Notre époque incarnerait le règne du développement incessant des réseaux sociaux et du tout numérique, avec des adolescents qui écrivent leur journal intime directement sur leur téléphone, voire dictent leurs pensées sans même prendre la peine de tapoter sur les touches virtuelles d'un clavier riquiqui. Comme dans les jukebox d’antan, il suffirait d’introduire une menue pièce de monnaie dans la fente, voire dans un slot online, pour donner à entendre une mélodie quelque peu mièvre qui serait en parfait accord avec les idées et les réflexions développées par toute une jeunesse avide d’expression de soi.
On se moque d’ailleurs souvent de la simplicité, voire de la trivialité, des informations qui sont délivrées au public sur tous les réseaux sociaux. Mais en va-t-il véritablement autrement dans le cadre du journal intime ? Rien n’est moins sûr. « Le journal intime m'a nui artistiquement et scientifiquement. Il n'est qu'une paresse occupée et un fantôme d'activité intellectuelle. Sans être lui-même une œuvre, il empêche les autres œuvres, dont il a l'apparence de tenir lieu », affirmait, de façon quelque peu provocante Henri-Frédéric Amiel, dans son Journal, en date du 4 juillet 1877.

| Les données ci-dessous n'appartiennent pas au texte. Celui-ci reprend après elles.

-- ==== Sys2Proof/Machine/Store.lean ====
section
/-!
DEFINITION. Store.lean: the settings store: when each record is written, the end of a write, zeroisation of key slots, shipped
values and FACTORY_DEFAULTS (R50, R54 to R62, R488, R509, R603).
-/

namespace Sys2Proof.Machine

/-! ### Records (R50) -/

/-- The mode a reset comes back to: the one entered without a command, or the current one (R44, R88). -/
def recordedMode (s : State) : Mode := match s.head.transition with
  | some m => if m = .hold || s.head.deferred.any (fun d => d.key == .mode) then s.set.mode else m
  | none => s.set.mode

/-- The settings as accepted: a link or gather configuration that waits for its moment is written as accepted. -/
def settingsAccepted (s : State) : Settings :=
  { s.set with mode := recordedMode s, link := chargedLink s, gather := s.link.gatherTo.getD s.set.gather }

/-- Write the settings record; answers the job's number (R50). -/
def writeSettings (s : State) : Nat × State :=
  let x := queueWrite .settings (.settings (settingsAccepted s)) 8192 false s
  (x.1, { x.2 with store := { x.2.store with dirtyFirst := none, dirtyLast := none } })

/-- Write the calibration record with every change made since the last write (R509, R531). -/
def writeCal (s : State) : State :=
  let s := foldHours s
  let s := (queueWrite .calibration (.calibration s.cal.record) 16384 false s).2
  { s with store := { s.store with calDirty := false, calLastWrite := some (now s) } }

/-- SETTINGS_COMMIT_TIMER: 1 s after the last change of a run, 5 s after its first (R50). The loader of a recovery boot leaves the
settings store as it is (R90). -/
def execSettingsCommitTimer (s : State) : Host.Outcome State Fault Refusal :=
  .next (match s.store.dirtyFirst with
    | some a => if s.pwr.stage = .recovery then s else (writeSettings (passTo (min (s.store.dirtyLast.getD a + ticksPerSecond) (a + 5 * ticksPerSecond)) s)).2
    | none => s)

/-- LINK_COUNTERS_SNAPSHOT: every 60 s while the link is configured (R50), but not in a recovery boot (R90). -/
def execLinkCountersSnapshot (s : State) : Host.Outcome State Fault Refusal :=
  .next (
    if s.set.link.role = 0 || s.pwr.stage = .recovery then s
    else
      let s := passTo (s.link.snapAt + 60 * ticksPerSecond) s
      writeCounters { s with link := { s.link with snapAt := now s } })

/-- CAL_RECORD_WRITE: at most once in any 60 s (R509), but not in a recovery boot (R90). -/
def execCalRecordWrite (s : State) : Host.Outcome State Fault Refusal :=
  .next (
    if s.store.calDirty && s.pwr.stage != .recovery then
      writeCal (match s.store.calLastWrite with
        | some t => passTo (t + 60 * ticksPerSecond) s
        | none => s)
    else s)

/-! ### Zeroisation (R488) -/

/-- Post KEY_CHANGED (R487, R488). -/
def keyChanged (slot action : Nat) (cause : Option Nat) (s : State) : State :=
  post 0x8D00 {} (leBytes 1 slot ++ leBytes 1 action ++ leBytes 1 (slot + 1) ++ zeros 1) cause s

/-- Begin to zeroise slots, in their order (R488). -/
def beginZeroise (slots : List Nat) (s : State) : State :=
  slots.foldl (fun t i =>
    let t := (queueWrite (.key i) .blank 0 true t).2
    { t with sec := { t.sec with zeroising := t.sec.zeroising ++ [i] } }) s

/-- A slot's copies are overwritten: the Mortise clears it in its memory, KEY_CHANGED is posted if it was filled, and after the last
slot the command is answered (R488). -/
def slotZeroised (i : Nat) (s : State) : State :=
  let had := (s.sec.keys.getD i none).isSome
  let s := { s with sec := { s.sec with keys := setAt s.sec.keys i none, zeroising := s.sec.zeroising.erase i } }
  let s := if had then keyChanged i 1 ((waiterTag .zeroise s).or (waiterTag .mode s)) s else s
  if s.sec.zeroising.isEmpty then release .zeroise plainReply s else s

/-- Both copies of a slot are written: the key is in use, and KEY_CHANGED is posted. A new link key restarts the frame counter,
makes the link counters available and writes their record, and the response then waits for that write (R487). -/
def slotInstalled (j : WriteJob) (i : Nat) (k : Option (List Byte)) (s : State) : State :=
  let s := keyChanged i 0 (waiterTag (.write j.id) s) { s with sec := { s.sec with keys := setAt s.sec.keys i k } }
  if i = 1 then
    let s := { s with link := { s.link with counter := 0, reserved := 1024, counterOk := true } }
    let x := queueWrite .counters (.counters (countersNow s)) 36864 false s
    let moved := x.2.head.deferred.map (fun d => if d.key == .write j.id then { d with key := .write x.1 } else d)
    { x.2 with head := { x.2.head with deferred := moved } }
  else s

/-! ### The end of a write (R54 to R56) -/

/-- The write in progress ends, and the next one begins. -/
def endFirst (j : WriteJob) (rest : List WriteJob) (st : StoreS) : StoreS :=
  let st := modPair j.kind (endJob j) { st with queue := rest }
  match rest with
  | k :: _ => modPair k.kind (beginJob k) st
  | [] => st

/-- What the end of a write does besides: the calibration count, a slot zeroised or installed (R487, R488, R525). -/
def finishJob (j : WriteJob) (rest : List WriteJob) (s : State) : State :=
  let s := { s with store := endFirst j rest s.store }
  match j.kind, j.content with
  | .calibration, _ => { s with cal := { s.cal with writes := s.cal.writes + 1 } }
  | .key i, .blank => slotZeroised i s
  | .key i, .key k => slotInstalled j i k s
  | _, _ => s

/-- RECORD_WRITE_DONE: the magic is written, and a response that waits for the write is sent (R54, R56, R61). -/
def execRecordWriteDone (s : State) : Host.Outcome State Fault Refusal :=
  .next (match s.store.queue with
    | [] => s
    | j :: rest => commitProgress (release (.write j.id) plainReply (finishJob j rest s)))

/-! ### Shipped values (R557, R603) -/

/-- The main port of a host configuration: PCIe, SPI, or two-wire (R603). -/
def mainPort (cfg : Nat) : Nat := if cfg = 2 then 0 else if cfg = 1 then 1 else 2

/-- A ring's shipped settings (R603). -/
def shippedRing (cfg n : Nat) : RingSettings :=
  { port := if n = 30 then mainPort cfg else 3
    enable := [2, 6, 10].contains n || (cfg == 1 && [1, 5, 9].contains n)
    quota := if [1, 2, 4, 5, 6].contains n then 16384 else if [8, 9, 10].contains n then 32768
      else if [28, 29, 30].contains n then 65536 else 0 }

/-- The shipped settings in a host configuration, in the mode the device is in (R61, R603). -/
def shippedSettings (s : State) : Settings :=
  { mode := s.set.mode, lastWake := s.set.lastWake, rings := (List.range 32).map (shippedRing (hostConfig s)) }

/-- The shipped bindings: the health log to ring 30 (R548). -/
def shippedBinds : List (Nat × Handle × Nat × Nat) := [(15, {}, 6, 30)]

/-- A ring takes new settings: it is disabled or enabled, its contents are laid out anew, and what exceeds the QUOTA drops (R304,
R309, R311). -/
def applyRing (n : Nat) (x : RingSettings) (s : State) : State :=
  let old := ringSet s n
  let moved := 12 ≤ n && old.port ≠ x.port
  let s := modRingSet n (fun _ => x) s
  let s := if moved then modRing n (fun r => { r with head := 0, tail := 0 }) s else s
  let s := repack n s
  let s := if dropsExcess n then shrinkRing n (ringAt s n).entries.length s else s
  if x.enable && !old.enable then enableVisible n (modRing n (fun r => { r with enabled := true, seq := 0 }) s)
  else if !x.enable && old.enable && !(inHostMemory s n && !hostProduced n) then modRing n (fun r => { r with enabled := false }) s
  else s

/-- Every object, user bank and curve table leaves the plan at once; generations stay (R61, R62, R159). -/
def emptyPlan (tag : Nat) (s : State) : State :=
  let s := stopAll (some tag) s
  let s := { s with prog := { s.prog with standing := [] } }
  let s := finishRemovals (some tag) (shutUnnamed [] tag s)
  { s with
    mix := { s.mix with banks := s.mix.banks.map (fun b => { b with kind := none, taps := [] })
                        curves := s.mix.curves.map (fun c => { c with points := none }) }
    plan := { s.plan with binds := shippedBinds, volatile := false } }

/-- The shipped settings take effect: the link stops, the timing reference and the word clock go, every ring follows (R61). -/
def applyShipped (tag : Nat) (s : State) : State :=
  let new := shippedSettings s
  let old := s.set
  let stops := old.link.role ≠ 0 && !s.link.stopped
  let s := { s with set := { new with rings := old.rings, link := if stops then old.link else new.link } }
  let s := { s with link := { s.link with newConfig := if stops then some new.link else none, gatherTo := none, gpio4 := none } }
  let s := if stops then beginStop (some tag) s else s
  let s := if old.time.ref ≠ 0 then changeReference 0 (some tag) s else s
  let s := { s with clk := { s.clk with apllFrozen := false, wordLost := false } }
  let s := (new.rings.zipIdx).foldl (fun t x => applyRing x.2 x.1 t) s
  flushResponses s

/-- The checks of FACTORY_DEFAULTS. -/
def factoryDefaultsChecks (f : CmdFrame) (_ : State) : Checks :=
  { lenOk := f.payload.length = 0, modes := [.idle, .compat] }

/-- The effect and the reply of FACTORY_DEFAULTS. -/
def factoryDefaultsBody (f : CmdFrame) (s : State) : State × Option Reply :=
  let s := writePlan (bumpPlan (emptyPlan f.tag s))
  let s := applyShipped f.tag s
  let x := writeSettings s
  let s := deferOn (.write x.1) (deferredOf 0x0102 f false) x.2
  (if s.set.mode = .compat then
    compatEnter { s with compat := { s.compat with
      tuneFreq := none, tuneBw := none, tuneAgain := none, applyDone := false
      chFreq := [none, none, none, none], chService := [none, none, none, none], chRx := [none, none, none, none] } }
  else tunersOff s, none)

/-- FACTORY_DEFAULTS, from a host or from the emulation: an empty plan and then shipped settings, applied at once and written; the
response follows both writes (R60 to R62, R344, R356). -/
def factoryDefaults (f : CmdFrame) (s : State) : State :=
  command 0x0102 f (factoryDefaultsChecks f) (factoryDefaultsBody f) s

/-- FACTORY_DEFAULTS (R61). -/
def execFactoryDefaults (f : CmdFrame) (s : State) : Host.Outcome State Fault Refusal := .next (factoryDefaults f s)

end Sys2Proof.Machine
end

Pourtant cet écrivain suisse reste dans les annales du genre du journal intime. On lui doit pas moins de 17 000 pages, résultat d’un travail presque unique autour de cette forme d’écriture qui se caractérise par son immédiateté, a contrario de l’autobiographie qui relève, elle, d’un retour beaucoup plus tardif sur des faits passés. Ainsi Rousseau dans les années 1760 se met à écrire l’histoire des premières années de sa vie, fondant en passant l’esthétique de l’autobiographie moderne, avec un texte qui a pour mission de rendre compréhensible l’être qu' il est devenu au fil du temps.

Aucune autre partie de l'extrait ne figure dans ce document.